Protection or prison?
photo: Gyon van Dam
We all do it; we have a bad experience, and put up a wall to protect us.
And then, the wall stays and we forget that we put him there in the first place. We live with it, and it becomes a prison. Forgotten but still erect. And we’re so used to its existence, that “as a bird born in a cage, we think flying is an illness” (Alejandro Jodorowsky).
But how do we bring that wall tumbling down? For me it works this way, in four steps:
First of all, I become aware of a topic I feel sore about, and have felt sore about a long time.
The emotions I feel about the subject, and have every time I think about it, are always the same. Like a copy/paste thing. It’s my brain repeating the same story. And those are in fact the stones that build the wall. That’s the second step, becoming conscious about them.

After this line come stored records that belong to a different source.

-- ==== Sys2Proof/Machine/Pmc.lean ====
section
/-! DEFINITION. The precision monitor converter (chapter 10): conversions and their times, the regular sequence, injected
conversions, self-calibration, the PMC stream and the pins it drives. Instants of conversions count in 1/128 ns of grid
time, in which modulator edges are the multiples of 15,625. -/

namespace Sys2Proof.Machine

def State.setPmc (s : State) (x : PmcSt) : State := { s with pmc := x }

/-- Does the converter run: CTL.EN = 1, the mode is not DORMANT, and PMC is not contained (R376, R389, R422)? -/
def State.pmcOn (s : State) : Bool := s.on PMC_CTL_EN && s.mode != 0 && !s.contained 5

/-! ### Filters and times (R366, R369) -/

/-- N5 and N1 of an output data rate. -/
def odrN5 (o : Nat) : Nat := if o ≤ 5 then 64 * 2 ^ o else 2048
def odrN1 (o : Nat) : Nat :=
  match o with
  | 6 => 2 | 7 => 4 | 8 => 8 | 9 => 20 | 10 => 40 | 11 => 80 | 12 => 100 | 13 => 200 | 14 => 400 | 15 => 800 | _ => 1

/-- Modulator periods from the start of the filter to the first settled output. -/
def odrSettled (o : Nat) : Nat := (52 + 2 * (odrN1 o - 1)) * odrN5 o

/-- Modulator periods between outputs. -/
def odrStep (o : Nat) : Nat := 2 * odrN5 o * odrN1 o

/-- Fields of a slot or injected CFG word (they have one layout). -/
def cfgChan (w : Word) : Nat := (PMC_SLOT_CFG_CHAN 0).of w
def cfgGain (w : Word) : Nat := (PMC_SLOT_CFG_GAIN 0).of w
def cfgRef (w : Word) : Nat := (PMC_SLOT_CFG_REF 0).of w
def cfgOdr (w : Word) : Nat := (PMC_SLOT_CFG_ODR 0).of w
def cfgAvg (w : Word) : Nat := (PMC_SLOT_CFG_AVG_LOG2 0).of w
def cfgShift (w : Word) : Nat := (PMC_SLOT_CFG_SHIFT 0).of w
def cfgExc (w : Word) : Nat := (PMC_SLOT_CFG_EXC 0).of w
def cfgEn (w : Word) : Bool := (PMC_SLOT_CFG_EN 0).of w == 1

/-- The first modulator edge at or after an instant. -/
def edgeUp (x : Int) : Int := (x + 15624) / 15625

/-- The edge of the first output of a conversion (R366, R370). -/
def Conv.first (c : Conv) : Int :=
  edgeUp (c.x + 128000 * c.settle + 16 * 15625) + odrSettled (cfgOdr c.cfg)

/-- The edge of the last output. -/
def Conv.last (c : Conv) : Int := c.first + ((2 ^ cfgAvg c.cfg - 1) * odrStep (cfgOdr c.cfg) : Nat)

/-- Completion time, a whole ns of grid time (R369). -/
def Conv.done (c : Conv) : Int := c.last * 15625 / 128

/-- Sample time (R369): the mean of the output edges less D_g, rounded down. -/
def Conv.sample (c : Conv) : Int :=
  let o := cfgOdr c.cfg
  let n5 := odrN5 o
  let n1 := odrN1 o
  let mid : Int := 2 * (c.first + ((2 ^ cfgAvg c.cfg - 1) * n5 * n1 : Nat))
  (mid - (5 * (n5 - 1) + 47 * n5 + 2 * (n1 - 1) * n5 : Nat)) * 15625 / 256

/-- The slot time with t_conv at its maximum, in 1/128 ns (R366, R370, R378). -/
def slotTime (cfg : Word) (settle : Nat) : Nat :=
  128000 * settle + (17 + odrSettled (cfgOdr cfg) + (2 ^ cfgAvg cfg - 1) * odrStep (cfgOdr cfg)) * 15625

/-- At most 2,000 µs. -/
def slotShort (cfg : Word) (settle : Nat) : Bool := decide (slotTime cfg settle ≤ 256000000)

/-- Now, in 1/128 ns of grid time. -/
def State.pmcNow (s : State) : Int := 128 * s.gridOf s.now

/-! ### Starting conversions (R370 to R377) -/

/-- CFG and SETTLE of slot 0 to 63, or 64 + j. -/
def pmcCfgOff (k : Nat) : Nat := if k < 64 then PMC_SLOT_CFG k else PMC_INJ_CFG (k - 64)
def pmcSettle (k : Nat) : FRef := if k < 64 then PMC_SLOT_SETTLE_US k else PMC_INJ_SETTLE_US (k - 64)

The third one is the most complicated; trying to gather new perspectives. Sometimes it happens spontaneously, out of empathy with the person/situation I banished behind the wall, but more often I need feedback from others. I ask them to help me find another version of the story, and to turn negativity into positivity. Not necessarily exactly the same topic, but as a transformation. An example: I could write a book about my bad experiences in the music-scene as a professional musician, but I can also choose to be proud instead, that I have always stayed true to myself, in a difficult environment. (thank you, dear friend who gave me this insight)
And, in the end, how do those stones come tumbling down? That’s step four, letting go, forgiveness Forgiving the other(s), or forgiving yourself, will set you free!